How would I go about proving: For a,b in Z mod n, If gcd(a,n)=1 and gcd(b,n)=1 then gcd(ab,n) = 1.

I'm not sure if this is correct because I never used the fact that a and b are in Z mod n, just that they are in Z, but I gave it a shot:

[informal]
gcd(a,n) = a(x) + n(y), some x,y in Z mod n
gcd(b,n) = b(x') + n(y'), some x',y' in Z mod n

gcd(a,n)*gcd(b,n) = 1*1 = 1 = (ax + ny)(bx' + ny')
1 = abxx' + + axny' + nybx' + nnyy' = ab(xx') + n(axy'+ybx'+nyy')

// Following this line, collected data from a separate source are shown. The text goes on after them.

theorem test_image_full_accepted : imageWellFormed (List.replicate 65536 0) = true := by
  rw [imageWellFormed, List.length_replicate]
  decide

/-! ## Decode: every constructor from a word written bit by bit (R63, R64, R65) -/

theorem test_decode_add_family :
    decode [0b10000000] = .ok (.addB, []) ∧ decode [0b10000001] = .ok (.addC, []) ∧
    decode [0b10000010] = .ok (.addD, []) ∧ decode [0b10000011] = .ok (.addE, []) ∧
    decode [0b10000100] = .ok (.addH, []) ∧ decode [0b10000101] = .ok (.addL, []) ∧
    decode [0b10000110] = .ok (.addM, []) ∧ decode [0b10000111] = .ok (.addA, []) ∧
    decode [0b11000110, 0b01000010] = .ok (.adi 0x42, []) :=
  ⟨rfl, rfl, rfl, rfl, rfl, rfl, rfl, rfl, rfl⟩

theorem test_decode_logic_family :
    decode [0b11100110, 0b00001111] = .ok (.ani 0x0F, []) ∧ decode [0b00101111] = .ok (.cma, []) :=
  ⟨rfl, rfl⟩

theorem test_decode_rotate_family :
    decode [0b00001111] = .ok (.rrc, []) ∧ decode [0b00011111] = .ok (.rar, []) :=
  ⟨rfl, rfl⟩

theorem test_decode_jump_family :
    decode [0b11000010, 0x34, 0x12] = .ok (.jnz 0x1234, []) ∧
    decode [0b11001010, 0x34, 0x12] = .ok (.jz 0x1234, []) ∧
    decode [0b11010010, 0x34, 0x12] = .ok (.jnc 0x1234, []) ∧
    decode [0b11011010, 0x34, 0x12] = .ok (.jc 0x1234, []) ∧
    decode [0b11100010, 0x34, 0x12] = .ok (.jpo 0x1234, []) ∧
    decode [0b11101010, 0x34, 0x12] = .ok (.jpe 0x1234, []) ∧
    decode [0b11110010, 0x34, 0x12] = .ok (.jp 0x1234, []) ∧
    decode [0b11111010, 0x34, 0x12] = .ok (.jm 0x1234, []) ∧
    decode [0b11000011, 0x34, 0x12] = .ok (.jmp 0x1234, []) :=
  ⟨rfl, rfl, rfl, rfl, rfl, rfl, rfl, rfl, rfl⟩

theorem test_decode_call_return_halt :
    decode [0b11001101, 0x00, 0x02] = .ok (.call 0x0200, []) ∧
    decode [0b11001001] = .ok (.ret, []) ∧ decode [0b01110110] = .ok (.hlt, []) :=
  ⟨rfl, rfl, rfl⟩

/-- The document's own unbound opcode (R66), the 8080's NOP, and a string cut off. -/
theorem test_decode_rejects_by_name :
    decode [0x08] = .error (.unimplemented 0x08) ∧ decode [0x00] = .error (.unimplemented 0x00) ∧
    decode [0xC3, 0x34] = .error (.truncated 0xC3) ∧ decode [] = .error .noOpcode :=
  ⟨rfl, rfl, rfl, rfl⟩

/-- The numbering of the opcode table: the second byte is bits 15..8; missing bits are 0. -/
theorem test_decodeTableWord :
    decodeTableWord 24 0x1234C3 = some (.jmp 0x1234) ∧ decodeTableWord 16 0x42C6 = some (.adi 0x42) ∧
    decodeTableWord 8 0xCD = some (.call 0x0000) ∧ decodeTableWord 8 0x08 = none := by decide

/-- An instruction placed at pc is the one the next step runs, from reset. -/
theorem test_withFetchWord :
    afterStep (fun t => (t.a, t.pc)) (State.reset.withFetchWord 16 0x42C6) = some (0x42, 0x0002) := by decide

theorem test_mnemonics : mnemonic .addM = "ADD M" ∧ mnemonic (.jnz 0) = "JNZ" := by decide

/-! ## One step of each instruction; results from 95_test_vectors.md -/

/-- V1 row 2. -/
theorem test_add_b_carry :
    afterStep aluView { codeAt 0 [0x80] with a := 0xFF, b := 0x01 } = some (0x00, (true, false, true, true), 0x0001) := by decide

/-- V1 row 7: AC stays as it was. -/
theorem test_add_b_half_carry_holds_ac :
    afterStep (fun t => (t.a, t.flags.ac)) { codeAt 0 [0x80] with a := 0x0F, b := 0x01 } = some (0x10, false) := by decide

/-- V1 row 13. -/
theorem test_add_c :
    afterStep aluView { codeAt 0 [0x81] with a := 0x01, c := 0x02 } = some (0x03, (false, false, true, false), 0x0001) := by decide

/-- V1 row 13. -/
theorem test_add_d :
    afterStep aluView { codeAt 0 [0x82] with a := 0x01, d := 0x02 } = some (0x03, (false, false, true, false), 0x0001) := by decide

/-- V1 row 13. -/
theorem test_add_e :
    afterStep aluView { codeAt 0 [0x83] with a := 0x01, e := 0x02 } = some (0x03, (false, false, true, false), 0x0001) := by decide

/-- V1 row 13. -/
theorem test_add_h :
    afterStep aluView { codeAt 0 [0x84] with a := 0x01, h := 0x02 } = some (0x03, (false, false, true, false), 0x0001) := by decide

/-- V1 row 12. -/
theorem test_add_l_ignores_carry :
    afterStep aluView { codeAt 0 [0x85] with a := 0x10, l := 0x22, flags := carrySet } = some (0x32, (false, false, false, false), 0x0001) := by decide

/-- V1 row 10. -/
theorem test_add_a_doubles :
    afterStep aluView { codeAt 0 [0x87] with a := 0xC1 } = some (0x82, (false, true, true, true), 0x0001) := by decide

/-- V1 row 11. -/
theorem test_add_a_to_zero :
    afterStep aluView { codeAt 0 [0x87] with a := 0x80 } = some (0x00, (true, false, true, true), 0x0001) := by decide
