-- ==== Sys2Proof/Machine/Txd.lean ====
section
/-!
DEFINITION. The transmit datapath's steps (43_pumps.md R185-R187).
-/

namespace Sys2Proof.Machine

/-- TX_BYTE (R185): the channel takes the next byte. -/
def execTxByte (s : State) : Host.Outcome State Fault Refusal :=
  if s.txBusy then
    match s.txQ with
    | []        => waits s
    | b :: rest => .next (logStep 0x90#8 { s with obsTx := s.obsTx ++ [b], txQ := rest, txBusy := !rest.isEmpty })
  else waits s

/-- TX_ERR (R186): the channel signals a transmit I/O failure. -/
def execTxErr (s : State) : Host.Outcome State Fault Refusal :=
  if canTxErr s then .next (logStep 0x91#8 { raiseErr .txError s with txQ := [], txBusy := false }) else waits s

end Sys2Proof.Machine
end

So now I have: 1 = ab(c) + n(k), for the above c,k

Does this justify me saying that gcd(ab,n) = ab(c) + n(k) = 1?

-Daon

 

[pka]

I am not sure what is meant by mod n here.
Are you dealing with a finite field, in which case n is prime?
Or, are you just talking about multiplication modulo n?
If a is relatively prime to n and b is relatively prime to n the clearly their product must be relatively prime to n in the integers. But I still do not see where the mod n comes into play. Maybe you can post the entire question.

 

[daon]

I'm not sure where it comes in, either. I am dealing with an equivilance class of size n.

The entire question was:

\(\displaystyle \L \text{For a,b } \in \mathbb{Z}_n \text{, if gcd(a,n)=1 and gcd(b,n)=1 then gcd(ab,n)=1.}\)

We had just finished going over \(\displaystyle \mathbb{U}_n\) when this was assigned. I'm not sure if this has anything to do with it.

 

[daon]

If I have: 1 = ab(c) + n(k), is that enough to say gcd(ab,n) = 1?